Every line of the material is to be repeated exactly as it stands.

________

/-- What `ctxsv` and `ctxld` share: their checks (R192), then the translation of every line (R195). -/
def controlOp (s : State) (x : Ops) (maj kind : Nat) (u : Use) (body : State → Nat → Out) : Out :=
  let t : STy := .int false true
  issue s maj x (minSub [scalarBaseSub s x x.a, srcSub s x t x.c, uniSub x.c]) (class2 s x (opdRefs x.a 2 ++ opdRefs x.c 1) []) fun _ =>
    let c := s.cur
    let va := addr64 s x 0
    match minSub [subIf (va % 256 ≠ 0) 0x3E, subIf (Config.vaLimit < va + 2560) 0x40, subIf (!(c.reconverged && c.quiet)) 0xB6,
        subIf c.rgnOpen 0x103, subIf (c.ring = 0) 0x133] with
    | some k => .next (raise s k c.live s.iss.pc (if k < 0x50 then va else 0) 0)
    | none =>
      if c.ops.any (fun o => o.isAccess) then stallIssue s
      else match checkBlock s u va 20 with
        | (s, .cause k a) => .next (raise (spoilBlock s kind va) k c.live s.iss.pc (if k < 0x60 then 0 else a) 0)
        | (s, .absent a) => .next (blockStop s kind va a .absent)
        | (s, .ok) => body s va

/-- `ctxsv` (R193). -/
def execCtxsv (x : Ops) (s : State) : Out :=
  controlOp s x 0x16 1 .write fun s va =>
    match storeLines s va (controlBlock s.cur (s.iss.pc + x.len)) 20 with
    | (s, none) => done s x
    | (s, some (a, r)) => .next (blockStop s 1 va a r)

/-- `ctxld` (R194). -/
def execCtxld (x : Ops) (s : State) : Out :=
  controlOp s x 0x17 0 .read fun s va =>
    match loadLines s va 20 with
    | (s, .stop a r) => .next (blockStop s 0 va a r)
    | (s, .poison) => .next (raise s 0x150 s.cur.live s.iss.pc 0 0)
    | (s, .data b) => if controlOk s.cur b then .next (noEligible (s.upd (fun c => loadControl c b))) else trapOut s 0xB7

/-! ### `gangsync` (R196) -/

/-- `gangsync` (R196): the PCs stay until release; once the member has received it, the course continues at once. -/
def execGangsync (x : Ops) (s : State) : Out :=
  issue s 0x18 x none (class2 s x [] []) fun _ =>
    let c := s.cur
    let gang := match findSpan s c.span with | some y => y.rcd.gang | none => false
    match minSub [subIf (!c.reconverged) 0xB9, subIf c.rgnOpen 0x103, subIf (!gang) 0x160] with
    | some k => trapOut s k
    | none =>
      if (getGang s c.gangKey).freed then done s x
      else .next (gangArrive (s.upd (fun c => { c with wait := some .gang })) c.span)

/-! ### Register writes as events -/

/-- A write that a course makes outside an instruction of this model's issue: refused ones trap it where its lowest live lane stands. -/
def eventWrite (s : State) (c : Nat) (f : State → State × Option Nat) : Out :=
  .next (atCourse s c (fun s => match f s with
    | (s, none) => s
    | (s, some k) => raise s k s.cur.live (s.cur.pcOf ((LaneSet.toList s.cur.live).headD 0)) 0 0))

/-- FPM_WRITE (R68). -/
def execFpmWrite (c : Nat) (v : Word) (s : State) : Out := eventWrite s c (fun s => writeFpm s v.toNat)
/-- SRSEED_WRITE (R76). -/
def execSrseedWrite (c : Nat) (m : LaneSet) (v : Word) (s : State) : Out :=
  eventWrite s c (fun s => (s.upd (fun c => (LaneSet.toList m).foldl (fun c i => c.setSeed i v.toNat) c), none))
/-- LFMODE_WRITE (R169). -/
def execLfmodeWrite (c : Nat) (v : Word) (s : State) : Out := eventWrite s c (fun s => writeLfmode s v.toNat)
/-- TCOMMIT_WRITE (R175): held as an `swr` is while a commit runs. -/
def execTcommitWrite (c : Nat) (tables : Byte) (s : State) : Out := eventWrite s c (fun s => ((writeTcommit s tables.toNat).1, none))

/-- REGISTER_WRITE (R167, R414): another special register, at the ring it asks for, or a counter-page word. -/
def execRegisterWrite (c : Nat) (r : RegName) (v : Double) (s : State) : Out :=
  let sr (n : Nat) : Out := eventWrite s c (fun s => match swrCause s n v.toNat with
    | some k => (s, some k)
    | none => writeSr s n v.toNat)
  match r with
  | .frame => sr 0x0A
  | .tvec1 => sr 0x20
  | .tvec2 => sr 0x21
  | .tvec3 => sr 0x22
  | .counterPage die off => eventWrite s c (fun s => (dieWrite s s.cur.ring die off (if off = 0xC08 then 8 else 4) v.toNat, none))

/-- HBEAT_WRITE (R414). -/
def execHbeatWrite (die : Nat) (s : State) : Out := .next (pageWord s 2 die 0 0)
/-- WDCTL_WRITE (R488). -/
def execWdctlWrite (die : Nat) (v : Word) (s : State) : Out := .next (pageWord s 2 die 0x008 v.toNat)

end Sys2Proof.Machine
end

________

→ **Exercise result**
/-- What `ctxsv` and `ctxld` share: their checks (R192), then the translation of every line (R195). -/
def controlOp (s : State) (x : Ops) (maj kind : Nat) (u : Use) (body : State → Nat → Out) : Out :=
  let t : STy := .int false true
  issue s maj x (minSub [scalarBaseSub s x x.a, srcSub s x t x.c, uniSub x.c]) (class2 s x (opdRefs x.a 2 ++ opdRefs x.c 1) []) fun _ =>
    let c := s.cur
    let va := addr64 s x 0
    match minSub [subIf (va % 256 ≠ 0) 0x3E, subIf (Config.vaLimit < va + 2560) 0x40, subIf (!(c.reconverged && c.quiet)) 0xB6,
        subIf c.rgnOpen 0x103, subIf (c.ring = 0) 0x133] with
    | some k => .next (raise s k c.live s.iss.pc (if k < 0x50 then va else 0) 0)
    | none =>
      if c.ops.any (fun o => o.isAccess) then stallIssue s
      else match checkBlock s u va 20 with
        | (s, .cause k a) => .next (raise (spoilBlock s kind va) k c.live s.iss.pc (if k < 0x60 then 0 else a) 0)
        | (s, .absent a) => .next (blockStop s kind va a .absent)
        | (s, .ok) => body s va

/-- `ctxsv` (R193). -/
def execCtxsv (x : Ops) (s : State) : Out :=
  controlOp s x 0x16 1 .write fun s va =>
    match storeLines s va (controlBlock s.cur (s.iss.pc + x.len)) 20 with
    | (s, none) => done s x
    | (s, some (a, r)) => .next (blockStop s 1 va a r)

/-- `ctxld` (R194). -/
def execCtxld (x : Ops) (s : State) : Out :=
  controlOp s x 0x17 0 .read fun s va =>
    match loadLines s va 20 with
    | (s, .stop a r) => .next (blockStop s 0 va a r)
    | (s, .poison) => .next (raise s 0x150 s.cur.live s.iss.pc 0 0)
    | (s, .data b) => if controlOk s.cur b then .next (noEligible (s.upd (fun c => loadControl c b))) else trapOut s 0xB7

/-! ### `gangsync` (R196) -/

/-- `gangsync` (R196): the PCs stay until release; once the member has received it, the course continues at once. -/
def execGangsync (x : Ops) (s : State) : Out :=
  issue s 0x18 x none (class2 s x [] []) fun _ =>
    let c := s.cur
    let gang := match findSpan s c.span with | some y => y.rcd.gang | none => false
    match minSub [subIf (!c.reconverged) 0xB9, subIf c.rgnOpen 0x103, subIf (!gang) 0x160] with
    | some k => trapOut s k
    | none =>
      if (getGang s c.gangKey).freed then done s x
      else .next (gangArrive (s.upd (fun c => { c with wait := some .gang })) c.span)

/-! ### Register writes as events -/

/-- A write that a course makes outside an instruction of this model's issue: refused ones trap it where its lowest live lane stands. -/
def eventWrite (s : State) (c : Nat) (f : State → State × Option Nat) : Out :=
  .next (atCourse s c (fun s => match f s with
    | (s, none) => s
    | (s, some k) => raise s k s.cur.live (s.cur.pcOf ((LaneSet.toList s.cur.live).headD 0)) 0 0))

/-- FPM_WRITE (R68). -/
def execFpmWrite (c : Nat) (v : Word) (s : State) : Out := eventWrite s c (fun s => writeFpm s v.toNat)
/-- SRSEED_WRITE (R76). -/
def execSrseedWrite (c : Nat) (m : LaneSet) (v : Word) (s : State) : Out :=
  eventWrite s c (fun s => (s.upd (fun c => (LaneSet.toList m).foldl (fun c i => c.setSeed i v.toNat) c), none))
/-- LFMODE_WRITE (R169). -/
def execLfmodeWrite (c : Nat) (v : Word) (s : State) : Out := eventWrite s c (fun s => writeLfmode s v.toNat)
/-- TCOMMIT_WRITE (R175): held as an `swr` is while a commit runs. -/
def execTcommitWrite (c : Nat) (tables : Byte) (s : State) : Out := eventWrite s c (fun s => ((writeTcommit s tables.toNat).1, none))

/-- REGISTER_WRITE (R167, R414): another special register, at the ring it asks for, or a counter-page word. -/
def execRegisterWrite (c : Nat) (r : RegName) (v : Double) (s : State) : Out :=
  let sr (n : Nat) : Out := eventWrite s c (fun s => match swrCause s n v.toNat with
    | some k => (s, some k)
    | none => writeSr s n v.toNat)
  match r with
  | .frame => sr 0x0A
  | .tvec1 => sr 0x20
  | .tvec2 => sr 0x21
  | .tvec3 => sr 0x22
  | .counterPage die off => eventWrite s c (fun s => (dieWrite s s.cur.ring die off (if off = 0xC08 then 8 else 4) v.toNat, none))

/-- HBEAT_WRITE (R414). -/
def execHbeatWrite (die : Nat) (s : State) : Out := .next (pageWord s 2 die 0 0)
/-- WDCTL_WRITE (R488). -/
def execWdctlWrite (die : Nat) (v : Word) (s : State) : Out := .next (pageWord s 2 die 0x008 v.toNat)

end Sys2Proof.Machine
end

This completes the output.